Brain Implant Helps Man Feel Sensation On Robotic Arm; Shakes Hands With Obama

In 2004, Nathan Copeland was involved in a car accident that left him paralyzed from the chest down. Thanks to a recent breakthrough by the medical and robotics field, he can now feel sensation through his bionic arm.

Copeland is just one of the many patients helping researchers at the University of Pittsburgh Medical Center in testing out brain interfaces to see how technology can better the lives of paralyzed individuals. This advancement in medical science has recently brought Copeland face to face with U.S. President Barack Obama.

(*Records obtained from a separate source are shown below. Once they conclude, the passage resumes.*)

/-- The servo's, the calibration's, the recorder's, the trace's and the audio's native commands (R132, R367, R368, R476, R483,
R498, R507): a test that ends, an operation that waits for the calibration slot, the blob, a dump, an erase, and the starts and
stops of a trace and of a play. -/
def Obligations.DeviceCommandsComplete : Prop :=
  (∀ (tag : Nat) (c : Cmd) (s : State), s.atHostTurn tag c → servoIs 0 c = true → c.started = true →
    s.pageDown 0x04 = false → s.pageDown 0x05 = false → s.pageDown 0x08 = false → s.mechLatched = false →
    Completes (.servoTestAcquire tag) s fun t =>
      (∃ n, n ≤ c.dlen ∧ EndsAs t c stGood ((s.elapsed - c.residual) / 1000) (c.dlen - n)) ∧ Keeps [] s t) ∧
  (∀ (tag : Nat) (c : Cmd) (s : State), s.atHostTurn tag c → servoIs 2 c = true → c.started = true →
    s.pageDown 0x04 = false → s.pageDown 0x05 = false → s.pageDown 0x08 = false → s.mechLatched = false →
    Completes (.servoTestRunout tag) s fun t =>
      (∃ n, n ≤ c.dlen ∧ EndsAs t c stGood ((s.elapsed - c.residual) / 1000) (c.dlen - n)) ∧ Keeps [] s t) ∧
  (∀ (tag : Nat) (c : Cmd) (s : State), s.atHostTurn tag c → servoIs 3 c = true → c.started = true →
    s.pageDown 0x04 = false → s.pageDown 0x05 = false → s.pageDown 0x08 = false → s.mechLatched = false →
    Completes (.servoTestSweep tag) s fun t =>
      (∃ n, n ≤ c.dlen ∧ EndsAs t c stGood ((s.elapsed - c.residual) / 1000) (c.dlen - n)) ∧ Keeps [] s t) ∧
  (∀ (tag : Nat) (c : Cmd) (s : State), s.atHostTurn tag c → servoIs 1 c = true → c.started = true →
    s.pageDown 0x04 = false → s.pageDown 0x05 = false → s.pageDown 0x08 = false → s.mechLatched = false →
    s.drv.seek = none → s.drv.seeks = [] →
    Completes (.servoTestSeek tag) s fun t =>
      (∃ n, n ≤ c.dlen ∧ EndsAs t c stGood ((s.elapsed - c.residual) / 1000) (c.dlen - n)) ∧ Keeps [] s t) ∧
  (∀ (tag : Nat) (c : Cmd) (s : State), s.atHostTurn tag c → nativeIs 0x48 c = true → s.pagesFree [0x03] → c.started = false →
    Completes (.calRun tag) s fun t =>
      t.cal.wait = s.cal.wait ++ [.run (some tag)] ∧ t.cmd tag = some { c with started := true } ∧ Keeps [] s t) ∧
  (∀ (tag : Nat) (c : Cmd) (s : State), s.atHostTurn tag c → nativeIs 0x49 c = true → s.pagesFree [0x03] → c.started = false →
    bit c.param0 0 = true →
    Completes (.calRestore tag) s fun t =>
      t.cal.wait = s.cal.wait ++ [.restoreCmd tag none] ∧ t.cmd tag = some { c with started := true } ∧ Keeps [] s t) ∧
  (∀ (tag : Nat) (c : Cmd) (s : State), s.atHostTurn tag c → nativeIs 0x4A c = true → s.pagesFree [0x03] → 256 ≤ c.dlen →
    Completes (.calSave tag) s fun t =>
      DataSent s t c ((List.range 64).flatMap fun k => leBytes 4 (s.rd (CAL.BLOB_OUT.at k))) ∧
      EndsAs t c stGood (s.rd CAL.RUNS + s.rd CAL.RESTORES * 2 ^ 16) (c.dlen - 256) ∧ Keeps [] s t) ∧
  (∀ (tag : Nat) (c : Cmd) (s : State), s.atHostTurn tag c → nativeIs 0x50 c = true → s.pagesFree [0x15] →
    s.xferCount c.block c.count (s.rd REC.NEXT_RSN) (c.dlen / 32) = c.count → (s.dumpRecs c.block c.count).2 = false →
    Completes (.recDump tag) s fun t =>
      DataSent s t c (s.dumpRecs c.block c.count).1 ∧ EndsAs t c stGood c.count 0 ∧ LeafSet t Lf.REC.READ_DONE ∧ Keeps [] s t) ∧
  (∀ (tag : Nat) (c : Cmd) (s : State), s.atHostTurn tag c → nativeIs 0x51 c = true → s.pagesFree [0x15] → c.started = false →
    s.storeOk = true → s.recd.eraseTag = none → s.is REC.FLUSHING = false →
    Completes (.recErase tag) s fun t =>
      t.recd.eraseTag = some tag ∧ t.recd.erasedBelow = max s.recd.erasedBelow (min (c.block + c.count) (s.rd REC.NEXT_RSN)) ∧
      t.rd REC.FLUSHING = 1 ∧ t.cmd tag = some { c with started := true } ∧ Keeps [] s t) ∧
  (∀ (tag : Nat) (c : Cmd) (s : State), s.atHostTurn tag c → nativeIs 0x58 c = true → c.traceOp = 0 → s.pagesFree [0x16] →
    c.started = false → s.is TRC.RUNNING = false → 8 ≤ Nat.log2 (c.dlen / 16) → Nat.log2 (c.dlen / 16) ≤ 24 →
    Completes (.traceCtlStart tag) s fun t =>
      t.rd TRC.RUN = 1 ∧ t.rd TRC.RUNNING = 1 ∧ t.rd TRC.WPTR = 0 ∧ t.rd TRC.BUF_LOG2 = Nat.log2 (c.dlen / 16) ∧
      t.rd TRC.SRC_EN = bits c.param0 8 8 ∧ t.rd TRC.MODE = bits c.param0 16 1 ∧ t.rd TRC.LOC = 0 ∧ t.trc.startTag = some tag ∧
      t.cmd tag = some { c with started := true } ∧ LeafSet t Lf.TRC.STARTED ∧
      Keeps [TRC.RUN, TRC.RUNNING, TRC.STALLED, TRC.WPTR, TRC.RPTR, TRC.SEQ, TRC.RS_VALID, TRC.SRC_EN, TRC.MODE, TRC.LOC,
        TRC.BUF_LOG2, TRC.BUF_BASE_LO, TRC.BUF_BASE_HI] s t) ∧
  (∀ (tag : Nat) (c : Cmd) (s : State), s.atHostTurn tag c → nativeIs 0x58 c = true → c.traceOp = 1 → s.pagesFree [0x16] →
    s.is TRC.RUNNING = false → Completes (.traceCtlStop tag) s fun t => EndsAs t c stGood 0xFFFFFFFF 0 ∧ Keeps [] s t) ∧
  (∀ (tag : Nat) (c : Cmd) (s : State), s.atHostTurn tag c → nativeIs 0x58 c = true → c.param0 % 4 = 2 → s.pagesFree [0x16] →
    Completes (.traceCtlFilter tag) s fun t =>
      t.rd TRC.SRC_EN = bits c.param0 8 8 ∧ EndsAs t c stGood 0 0 ∧ Keeps [TRC.SRC_EN] s t) ∧
  (∀ (tag stop : Nat) (how : PlayEnd) (c : Cmd) (s : State), s.atHostTurn tag c → nativeIs 0x60 c = true → c.started = false →
    s.pagesFree [0x0A, 0x0B, 0x14] → s.medium = .ok → s.isDvd = false → s.audioBlock c.block = true → s.aud.play = none →
    c.count ≤ s.drv.toc.leadOut - c.block → s.playRange c.block c.count = (stop, how) → c.block < stop → s.rd (Hdr.HOOK 0x0B) = 0 →
    s.rd TIME.STATE = 0 → s.pow.entry = none →
    Completes (.audioPlay tag) s fun t =>
      t.rd AUD.STATE = 1 ∧ t.aud.play = some { tag := tag, next := c.block, stop := stop, how := how, skip := false } ∧
      t.cmd tag = some { c with started := true } ∧ LeafSet t Lf.AUD.DIRECT_PATH ∧ Keeps [AUD.STATE] s t) ∧
  (∀ (tag : Nat) (c : Cmd) (s : State), s.atHostTurn tag c → nativeIs 0x61 c = true → c.started = false → s.pagesFree [0x14] →
    s.aud.play = none → Completes (.audioStop tag) s fun t => EndsAs t c stGood 0xFFFFFFFF 0 ∧ Keeps [] s t) ∧
  (∀ (tag : Nat) (c : Cmd) (p : Play) (s : State), s.atHostTurn tag c → nativeIs 0x61 c = true → c.started = false →
    s.pagesFree [0x14] → s.aud.play = some p → p.tag ≠ tag → s.aud.stops = [] → s.rd AUD.STATE ≠ 3 → s.mem.ueTab = [] →
    Completes (.audioStop tag) s fun t =>
      t.aud.play = none ∧ t.rd AUD.STATE = 0 ∧ EndsAs t { c with started := true } stGood (p.lastOut.getD 0xFFFFFFFF) 0 ∧
      LeafSet t Lf.AUD.PLAY_STOP ∧ Keeps [AUD.STATE] s t)

/-- A command to a remote namespace is carried whole to its node, and without a route it ends PATH_FAILED (R456, R458). -/
def Obligations.RemoteCommandsAreCarried : Prop :=
  (∀ (tag x : Nat) (c : Cmd) (s : State), s.atTurn tag = some c → c.loc = false → nativeIs 0x10 c = true →
    isRemote (s.localNs c.nsid) = true → c.started = false → s.rylUp = true → s.is (Hdr.QUIESCE 0x13) = false →
    s.routeUp (remoteNode (s.localNs c.nsid)) = some x →
    Completes (.read tag) s fun t =>
      t.ryl.opens = s.ryl.opens ++
        [RylOpen.mk s.freeCtag (s.rd (Hdr.EPOCH 0x13)) (remoteNode (s.localNs c.nsid)) (some tag) none] ∧
      t.cmd tag = some { c with started := true }) ∧
  (∀ (tag : Nat) (c : Cmd) (s : State), s.atTurn tag = some c → c.loc = false → nativeIs 0x10 c = true →
    isRemote (s.localNs c.nsid) = true → c.started = false → s.rylUp = true → s.is (Hdr.QUIESCE 0x13) = false →
    s.routeUp (remoteNode (s.localNs c.nsid)) = none →
    Completes (.read tag) s fun t => EndsAs t c stPathFailed 0 c.dlen ∧ t.ryl.opens = s.ryl.opens ∧ Keeps [] s t)

/-! ### Oasis -/

/-- NAND operations (R408, R410 to R412, R415, R417, R421, R422): a page that is programmed moves its block's pointer, the
last sectors of a streamed write commit it and end its command, a failed program retires its block, an erase returns the
pointer to 0, a page read gives a command its sectors, and a die that stays busy too long fails. The raw path (R409, R417 to
R419): an operation takes its address and runs, a program of a mounted library is refused, and the end of an erase and of a
read leave their results. -/
def Obligations.NandCommandsComplete : Prop :=
  (∀ (die block page : Nat) (wp : Bool) (s : State), s.oasUp = true → s.rd OAS.STATE = 4 → die ∉ s.lib.dead →
    dbGet s.nand.ptrs die block ≤ page → s.rd (Hdr.HOOK 0x12) = 0 → s.rd OAS.PAGES_PROGRAMMED < 2 ^ 32 - 1 →
    Completes (.nandProgramDone die block page .other true wp) s fun t =>
      dbGet t.nand.ptrs die block = page + 1 ∧ t.nand.lib = s.nand.lib ∧
      t.rd OAS.PAGES_PROGRAMMED = s.rd OAS.PAGES_PROGRAMMED + 1 ∧ Keeps (OAS.PAGES_PROGRAMMED :: oasCountFields) s t) ∧
  (∀ (die block page n : Nat) (wp : Bool) (w : LibWrite) (c : Cmd) (s : State), s.oasUp = true → s.rd OAS.STATE = 4 →
    die ∉ s.lib.dead → dbGet s.nand.ptrs die block ≤ page → s.rd (Hdr.HOOK 0x12) = 0 → s.nand.writes = [w] → w.live = true →
    w.trim = false → w.atomic = false → w.count = 1 → w.programmed = 0 → 1 ≤ n → s.cmd w.tag = some c → c.stage ≠ .ended →
    s.cachedAt (0x10 + w.ns) w.block = none → s.rd OAS.COMMITS < 2 ^ 32 - 1 →
    Completes (.nandProgramDone die block page (.data w.tag n) true wp) s fun t =>
      t.libGet w.ns w.block = some { ns := w.ns, block := w.block, seq := w.seq, die := die, data := slice w.data 0 2048 } ∧
      t.nand.writes = [] ∧ t.rd OAS.COMMITS = s.rd OAS.COMMITS + 1 ∧ EndsAs t c w.status w.specific w.residual ∧
      Keeps ([OAS.PAGES_PROGRAMMED, OAS.COMMITS] ++ oasCountFields) s t) ∧
  (∀ (die block page : Nat) (wp : Bool) (s : State), s.oasUp = true → s.rd OAS.STATE = 4 → die ∉ s.lib.dead →
    dbGet s.nand.ptrs die block ≤ page → s.rd (Hdr.HOOK 0x12) = 0 → 0 < s.sparesLeft die → s.failRunOf die < 15 →
    s.rd OAS.PROG_FAILS < 2 ^ 16 - 1 → s.rd OAS.GROWN_BAD < 2 ^ 16 - 1 →
    Completes (.nandProgramDone die block page .other false wp) s fun t =>
      t.nand.bad = s.nand.bad ++ [(die, block)] ∧ t.rd OAS.PROG_FAILS = s.rd OAS.PROG_FAILS + 1 ∧
      t.rd OAS.GROWN_BAD = s.rd OAS.GROWN_BAD + 1 ∧ LeafSet t Lf.NAND.PROG_FAIL ∧ LeafSet t Lf.NAND.BAD_BLOCK_NEW ∧
      (wp = true → LeafSet t Lf.NAND.WP_ACTIVE) ∧ Keeps ([OAS.PROG_FAILS, OAS.GROWN_BAD] ++ oasCountFields) s t) ∧
  (∀ (die block : Nat) (wp : Bool) (s : State), s.oasUp = true → s.rd OAS.STATE = 4 → die ∉ s.lib.dead → s.rd (Hdr.HOOK 0x12) = 0 →
    Completes (.nandEraseDone die block true wp) s fun t =>
      dbGet t.nand.ptrs die block = 0 ∧ dbGet t.nand.erases die block = dbGet s.nand.erases die block + 1 ∧
      Keeps oasCountFields s t) ∧
  (∀ (tag die : Nat) (r : SectorRead) (c : Cmd) (s : State), s.oasUp = true → s.rd OAS.STATE = 4 → die ∉ s.lib.dead →
    s.rd (Hdr.HOOK 0x12) = 0 → r.first ≠ [] → (∀ o ∈ r.first, ∃ n, o = some n ∧ n ≤ 72) → s.cmd tag = some c →
    s.rd OAS.PAGES_READ < 2 ^ 32 - 1 →
    Completes (.nandReadDone tag die [r]) s fun t =>
      t.cmd tag = some { c with got := c.got ++ [(0x10 + r.ns, r.block)] } ∧ t.rd OAS.PAGES_READ = s.rd OAS.PAGES_READ + 1 ∧
      Keeps [OAS.PAGES_READ] s t) ∧
  (∀ (tag die : Nat) (r : SectorRead) (c : Cmd) (s : State), s.oasUp = true → s.rd OAS.STATE = 4 → die ∉ s.lib.dead →
    s.rd (Hdr.HOOK 0x12) = 0 → none ∈ r.first → none ∈ r.again → none ∈ r.last → s.cmd tag = some c →
    s.rd OAS.READ_RETRIES < 2 ^ 16 - 1 → s.rd OAS.BCH_FAILS < 2 ^ 16 - 1 →
    Completes (.nandReadDone tag die [r]) s fun t =>
      t.cmd tag = some { c with lost := c.lost ++ [(0x10 + r.ns, r.block)] } ∧ t.rd OAS.READ_RETRIES = s.rd OAS.READ_RETRIES + 1 ∧
      t.rd OAS.BCH_FAILS = s.rd OAS.BCH_FAILS + 1 ∧ LeafSet t Lf.NAND.READ_RETRY ∧ LeafSet t Lf.NAND.BCH_FAIL ∧
      Keeps [OAS.PAGES_READ, OAS.READ_RETRIES, OAS.BCH_FAILS] s t) ∧
  (∀ (die : Nat) (beyond : Bool) (s : State), s.oasUp = true → die ∉ s.lib.dead → die < 8 →
    Completes (.nandBusyLong die beyond) s fun t =>
      LeafSet t Lf.NAND.BUSY_LONG ∧ (beyond = true → die ∈ t.lib.dead ∧ LeafSet t (Lf.NAND.DIE_FAIL_0.plus die)) ∧ Keeps [] s t) ∧
  (∀ (die block : Nat) (s : State), s.oasUp = true → s.pow.pfHeld = false → s.rd OAS.STATE = 4 →
    s.is (Hdr.QUIESCE 0x12) = false → die ∉ s.lib.dead →
    Completes (.garbageCollection die block) s fun t =>
      dbGet t.nand.ptrs die block = 0 ∧ dbGet t.nand.erases die block = dbGet s.nand.erases die block + 1 ∧
      t.nand.lib = s.nand.lib ∧ Keeps oasCountFields s t) ∧
  (∀ s : State, PageUp s 0x12 → s.rd OAS.RAW_GO = 0 → 1 ≤ s.rd OAS.STATE → 5 ≤ s.rd MEM.HOST_NOW →
    Completes .rawRead s fun t =>
      t.lib.raw = some (0, s.rd OAS.RAW_DIE, s.rd OAS.RAW_BLOCK, s.rd OAS.RAW_PAGE, s.rd OAS.RAW_BUF) ∧ t.rd OAS.RAW_GO = 1 ∧
      t.rd OAS.RAW_OP = 0 ∧ Keeps [OAS.RAW_GO, OAS.RAW_OP] s t) ∧
  (∀ s : State, PageUp s 0x12 → s.rd OAS.RAW_GO = 0 → 1 ≤ s.rd OAS.STATE → 5 ≤ s.rd MEM.HOST_NOW →
    Completes .rawReadRaw s fun t =>
      t.lib.raw = some (1, s.rd OAS.RAW_DIE, s.rd OAS.RAW_BLOCK, s.rd OAS.RAW_PAGE, s.rd OAS.RAW_BUF) ∧ t.rd OAS.RAW_GO = 1 ∧
      t.rd OAS.RAW_OP = 1 ∧ Keeps [OAS.RAW_GO, OAS.RAW_OP] s t) ∧
  (∀ s : State, PageUp s 0x12 → s.rd OAS.RAW_GO = 0 → 1 ≤ s.rd OAS.STATE → ¬(3 ≤ s.rd OAS.STATE ∧ s.rd OAS.STATE ≤ 5) →
    5 ≤ s.rd MEM.HOST_NOW →
    (s.ptrKnown (s.rd OAS.RAW_DIE) (s.rd OAS.RAW_BLOCK) = true →
      dbGet s.nand.ptrs (s.rd OAS.RAW_DIE) (s.rd OAS.RAW_BLOCK) ≤ s.rd OAS.RAW_PAGE) →
    s.mem.parityFaults = 0 → (∀ w ∈ wordsOf (s.rd OAS.RAW_BUF * 0x1000) 16512, s.synd w = 0) →
    Completes .rawProgram s fun t =>
      t.lib.raw = some (2, s.rd OAS.RAW_DIE, s.rd OAS.RAW_BLOCK, s.rd OAS.RAW_PAGE, s.rd OAS.RAW_BUF) ∧ t.rd OAS.RAW_GO = 1 ∧
      t.rd OAS.RAW_OP = 2 ∧ Keeps [OAS.RAW_GO, OAS.RAW_OP] s t) ∧
  (∀ s : State, PageUp s 0x12 → s.rd OAS.RAW_GO = 0 → 1 ≤ s.rd OAS.STATE → ¬(3 ≤ s.rd OAS.STATE ∧ s.rd OAS.STATE ≤ 5) →
    5 ≤ s.rd MEM.HOST_NOW →
    Completes .rawErase s fun t =>
      t.lib.raw = some (3, s.rd OAS.RAW_DIE, s.rd OAS.RAW_BLOCK, s.rd OAS.RAW_PAGE, s.rd OAS.RAW_BUF) ∧ t.rd OAS.RAW_GO = 1 ∧
      t.rd OAS.RAW_OP = 3 ∧ Keeps [OAS.RAW_GO, OAS.RAW_OP] s t) ∧
  (∀ s : State, PageUp s 0x12 → s.rd OAS.RAW_GO = 0 → s.rd OAS.STATE = 4 → 5 ≤ s.rd MEM.HOST_NOW → OAS.RAW_GO.key ∉ s.goWait →
    Completes .rawProgram s fun t =>
      t.lib.raw = none ∧ t.rd OAS.RAW_STATUS = stReadOnly ∧ t.rd OAS.RAW_GO = 0 ∧
      Keeps [OAS.RAW_GO, OAS.RAW_OP, OAS.RAW_STATUS] s t) ∧
  (∀ (d b p buf : Nat) (r : RawResult) (s : State), s.lib.raw = some (3, d, b, p, buf) → s.oasUp = true → s.rd (Hdr.HOOK 0x12) = 0 →
    r.ok = true → OAS.RAW_GO.key ∉ s.goWait →
    Completes (.rawOpDone r) s fun t =>
      t.lib.raw = none ∧ dbGet t.nand.ptrs d b = 0 ∧ dbGet t.nand.erases d b = dbGet s.nand.erases d b + 1 ∧ (d, b) ∈ t.lib.known ∧
      t.rd OAS.RAW_STATUS = stGood ∧ t.rd OAS.RAW_GO = 0 ∧ Keeps [OAS.RAW_STATUS, OAS.RAW_GO] s t) ∧
  (∀ (d b p buf : Nat) (r : RawResult) (s : State), s.lib.raw = some (0, d, b, p, buf) → s.oasUp = true → s.rd (Hdr.HOOK 0x12) = 0 →
    RawErased r = false → (∀ o ∈ r.bits, ∃ n, o = some n ∧ n ≤ 72) → r.data.length = 16512 → OAS.RAW_GO.key ∉ s.goWait →
    s.mem.parityFaults = 0 → s.rd (Hdr.HOOK 0x0E) = 0 → buf * 0x1000 + 16512 ≤ cacheBytes →
    (∀ w ∈ wordsOf (buf * 0x1000) 16512, s.synd w = 0) →
    Completes (.rawOpDone r) s fun t =>
      (∀ a, cellGet t.cells a = if buf * 0x1000 ≤ a ∧ a < buf * 0x1000 + 16512 then (r.data[a - buf * 0x1000]?).getD 0
        else cellGet s.cells a) ∧
      t.lib.raw = none ∧ t.rd OAS.RAW_STATUS = stGood ∧ t.rd OAS.RAW_GO = 0 ∧ t.rd OAS.ERASED = 0 ∧
      KeepsRegs [OAS.PAGES_READ, OAS.ERASED, OAS.BITS, OAS.RAW_STATUS, OAS.RAW_GO] s t)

Copeland Shakes Hand and First-Bumps Obama

"Let's see what you got," Obama told Copeland after meeting with him at a science event arranged by the White House in Pittsburgh. The 30-year-old responded by fist-bumping and shaking hands with the president, to which Obama expressed his amazement at the bionic arm's precision, reported the Telegraph.

The technology behind the feat is a series of brain chips that were placed inside Copeland's head. The chips allow him to manipulate the robotic hand with sensors that send electric impulses to his brain.

The U.S. president went on to add that this technology will only get better as the years roll by where further development will push it up to a far more sophisticated level. Copeland himself described the sensation that the breakthrough brought as being "weird."

This research is part of a broader search to find answers that would lead experts in developing artificial limbs that can feel. In a report released by the Pittsburgh team on Thursday, they revealed some of the results that their study uncovered.

The researchers placed a blindfold on Copeland and had him identify which finger of the robotic arm they were touching. Copeland correctly recognized what index it was with an 84 percent accuracy.

"The majority of them, it felt like a pressure or a tingling," he said. When a researcher touched two fingers at once, Copeland laughed saying, "Are you trying to be tricky or something?"

Robotic Arm Taking Researchers A Step Closer To Their Ultimate Goal

"During the initial weeks after implant, the participant reported spontaneous sensations in the absence of electrical stimulation, often described as tingling, occurring throughout his right hand and arm, which were of moderate intensity and frequency but not bothersome," the team wrote. Copeland eventually started feeling actual contact, said NBCNews.

This medical advancement is a remarkable step towards the researchers' goal. Sensation, as it's known, is an integral part of human interaction with objects.

"People have an incredibly difficult time interacting with objects, picking objects up, manipulating them, doing fairly basic things with the hand if they don't have a very basic sense of touch," Robert Gaunt, a Pittsburgh assistant professor of rehabilitation who led the new study, said. With this breakthrough, however, that difficulty has been significantly reduced.